Zim commemorates World Teachers’ Day

Elton Gomori-Youth Interactive Correspondent

Zimbabwe joins the rest of the world in paying homage to teachers as they were celebrated on Thursday October 5, a day declared as World Teachers’ Day.

In the field of academia, many institutions in elementary, secondary, and tertiary levels punctuated the day with flowers, poetry, story-telling, musical performances, skits, presents, and many gestures that hail teachers as vital cogs in positively influencing humanity and civilisation.

This year, World Teachers’ Day ran under the theme ‘‘The teachers we need for the education we want: the imperative to reverse the teacher shortage,” and it was topical amongst teachers, not only that, the theme is technically twofold in nature and nurture. 

It speaks to the ‘teachers we need’ in both substance and quantity.

Given that Zimbabwe has made leaps and bounds in providing sufficient teachers for its citizenry through many teachers’ colleges and universities dotted across the length and breadth of our lovely kettle-shaped country; it is of paramount importance to place much attention and focus on the teachers we want in terms of character and substance. 

As we discuss and dissect issues around the teachers we want.

It is of prime importance to tattoo at the back of our minds that this is not an academic discourse that concerns only teachers, lecturers, and instructors at formal institutions of learning but the discussion cascades down to parents as teachers on the periphery of the family unit which is the primary socialisation entity.

Parents are our first teachers and the moment we talk about educational policies and processes without considering them, we would have missed the mark by a country mile. 

So, parents are part of the teachers we want. 

In sundry times past, the teachers were expected to facilitate reading, writing and arithmetic. 

Back then, education or the socialisation process largely involved panning information and assisting learners to memorise, store and regurgitate information in an examination. 

What was considered important back then was the supremacy of academic grades, there was great bias on theory at the dire expense of skills development. 

Such a scenario failed to make institutions of learning a microcosm of society and real-world learners would find themselves in after years of formal learning. 

Today, educational outcomes and the world after formal schooling demand far more and for those demands to be met the ‘teachers we want’ in terms of quality should be realised.

And so as we celebrate World Teachers Day this week, it is incumbent upon teachers and parents alike to find themselves engaged in a transformative process that results in them becoming the teachers we want in the 21st century, ready to churn out a crop of young people who are solution providers to the problems of the contemporary society. 

The world has evolved into a global village.

This implies that in as much as the teachers we want should foster patriotism and the preservation of our rich cultural heritage, they should also seek to provide a conducive environment for learners to become competent world citizens during and after formal learning.

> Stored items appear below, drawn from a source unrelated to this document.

-- ==== Sys2Proof/Laws/SoundTimetable.lean ====
section
/-! SUPPORT. The operations of Machine/Timetable.lean keep a state sound. -/

set_option Elab.async false

namespace Sys2Proof.Machine

variable {ms : Nat} {sa : State}

theorem State.ttWriteActive_sound (hp : ms &&& 0x1000000001 = 0) (s : State) (t : List TtEntry) (hs : s.Sound ms sa) : State.Sound ms (State.ttWriteActive s t) sa := by
  unfold State.ttWriteActive
  repeat'
    first
    | assumption | (intro _) | with_reducible apply sound_ite | with_reducible apply State.setWord_sound
    | with_reducible apply addrOutside_ite | with_reducible apply addrOutside2 | with_reducible apply addrOutside1
    | with_reducible apply addrOutside_mod | with_reducible apply addrOutside0 | exact Nat.zero_lt_succ _
    | with_reducible apply sound_foldl | with_reducible apply sound_foldl_snd | (exact mask_mono hp rfl)
    | ((with_reducible apply sound_parts) <;> first | (intro _; with_reducible rfl) | exact fun hm => (mask_absurd hp hm rfl).elim | skip)
    | simp (zeta := false) (etaStruct := .none) only [sound_mk] | (extract_lets +onlyGivenNames x; refine sound_have x ?_ ?_; subst x)
    | (extract_lets +onlyGivenNames x; refine sound_fun x ?_; subst x) | (extract_lets +onlyGivenNames x) | split
    | simp (zeta := false) (zetaDelta := true) (etaStruct := .none) only [sound_mk]

theorem State.ttWriteShadow_sound (hp : ms &&& 0x1000000001 = 0) (s : State) (t : List TtEntry) (hs : s.Sound ms sa) : State.Sound ms (State.ttWriteShadow s t) sa := by
  unfold State.ttWriteShadow
  repeat'
    first
    | assumption | (intro _) | with_reducible apply sound_ite | with_reducible apply State.setWord_sound
    | with_reducible apply addrOutside_ite | with_reducible apply addrOutside2 | with_reducible apply addrOutside1
    | with_reducible apply addrOutside_mod | with_reducible apply addrOutside0 | exact Nat.zero_lt_succ _
    | with_reducible apply sound_foldl | with_reducible apply sound_foldl_snd | (exact mask_mono hp rfl)
    | ((with_reducible apply sound_parts) <;> first | (intro _; with_reducible rfl) | exact fun hm => (mask_absurd hp hm rfl).elim | skip)
    | simp (zeta := false) (etaStruct := .none) only [sound_mk] | (extract_lets +onlyGivenNames x; refine sound_have x ?_ ?_; subst x)
    | (extract_lets +onlyGivenNames x; refine sound_fun x ?_; subst x) | (extract_lets +onlyGivenNames x) | split
    | simp (zeta := false) (zetaDelta := true) (etaStruct := .none) only [sound_mk]
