theorem encoderTake_sound (hp : ms &&& 0x120842040009 = 0) (a b : Bool) (t : Nat) (s : State) (hs : s.Sound ms sa) : State.Sound ms (encoderTake a b t s) sa := by
  unfold encoderTake
  repeat'
    first
    | assumption | (intro _) | with_reducible apply sound_ite | with_reducible apply State.inc_sound
    | with_reducible apply State.setAbz_sound | with_reducible apply State.setFsrc_sound | with_reducible apply State.setPosx_sound
    | with_reducible apply State.wr_sound | with_reducible apply emuTrack_sound | with_reducible apply fbDirection_sound
    | with_reducible apply fbLoseIfDue_sound | with_reducible apply indexMissIfDue_sound | with_reducible apply addrOutside_ite
    | with_reducible apply addrOutside2 | with_reducible apply addrOutside1 | with_reducible apply addrOutside_mod
    | with_reducible apply addrOutside0 | exact Nat.zero_lt_succ _ | (exact mask_mono hp rfl)
    | ((with_reducible apply sound_parts) <;> first | (intro _; with_reducible rfl) | exact fun hm => (mask_absurd hp hm rfl).elim | skip)
    | simp (zeta := false) (etaStruct := .none) only [sound_mk] | (extract_lets +onlyGivenNames x; refine sound_have x ?_ ?_; subst x)
    | (extract_lets +onlyGivenNames x; refine sound_fun x ?_; subst x) | (extract_lets +onlyGivenNames x) | split
    | simp (zeta := false) (zetaDelta := true) (etaStruct := .none) only [sound_mk]

theorem encoderEdge_sound (hp : ms &&& 0x120842040009 = 0) (a b : Bool) (s : State) (hs : s.Sound ms sa) : State.Sound ms (encoderEdge a b s) sa := by
  unfold encoderEdge
  repeat'
    first
    | assumption | (intro _) | with_reducible apply sound_ite | with_reducible apply State.setAbz_sound
    | with_reducible apply encoderTake_sound | with_reducible apply addrOutside_ite | with_reducible apply addrOutside2
    | with_reducible apply addrOutside1 | with_reducible apply addrOutside_mod | with_reducible apply addrOutside0
    | exact Nat.zero_lt_succ _ | (exact mask_mono hp rfl)
    | ((with_reducible apply sound_parts) <;> first | (intro _; with_reducible rfl) | exact fun hm => (mask_absurd hp hm rfl).elim | skip)
    | simp (zeta := false) (etaStruct := .none) only [sound_mk] | (extract_lets +onlyGivenNames x; refine sound_have x ?_ ?_; subst x)
    | (extract_lets +onlyGivenNames x; refine sound_fun x ?_; subst x) | (extract_lets +onlyGivenNames x) | split
    | simp (zeta := false) (zetaDelta := true) (etaStruct := .none) only [sound_mk]
    | ((with_reducible apply sound_time) <;> first | (intro _; with_reducible rfl) | exact fun hm => (mask_absurd hp hm rfl).elim | skip)
    | omega | exact Nat.le_trans ‹_ ≤ _› (Nat.le_max_left _ _)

To do that there is a need for a paradigm shift to the 5 C’s which are critical thinking, creativity, communication, collaboration and leadership as well as character. 

These skills are better demanded in today’s labour market and entrepreneurial spaces than merely good academic grades. 

Having said that, beyond literacy and numeracy, the teachers we want should place prime value on activities like sports, debate, public speaking, arts and theatre and discipline. 

They should model and inculcate in learners the ability and agility to work well with others toward the attainment of a shared vision and personal goals and objectives. 

Today’s world is profoundly technological and digital. 

The teachers we want at both the domestic and scholarly front should diligently consider exposing learners to modern research facilities, coding, and robotics from a very tender age so that they become tech-savvy. 

ICTs are both the hot buns of the present and future. 

It is only through having the teachers we want that we can create the Zimbabwe, Africa and the world we all want. Through rethinking and re-wiring teaching and learning, we brace ourselves for the advancement of the human race.

 The writer, Elton Gomori, is a teacher and public speaking coach at Nattie Junior School in Harare.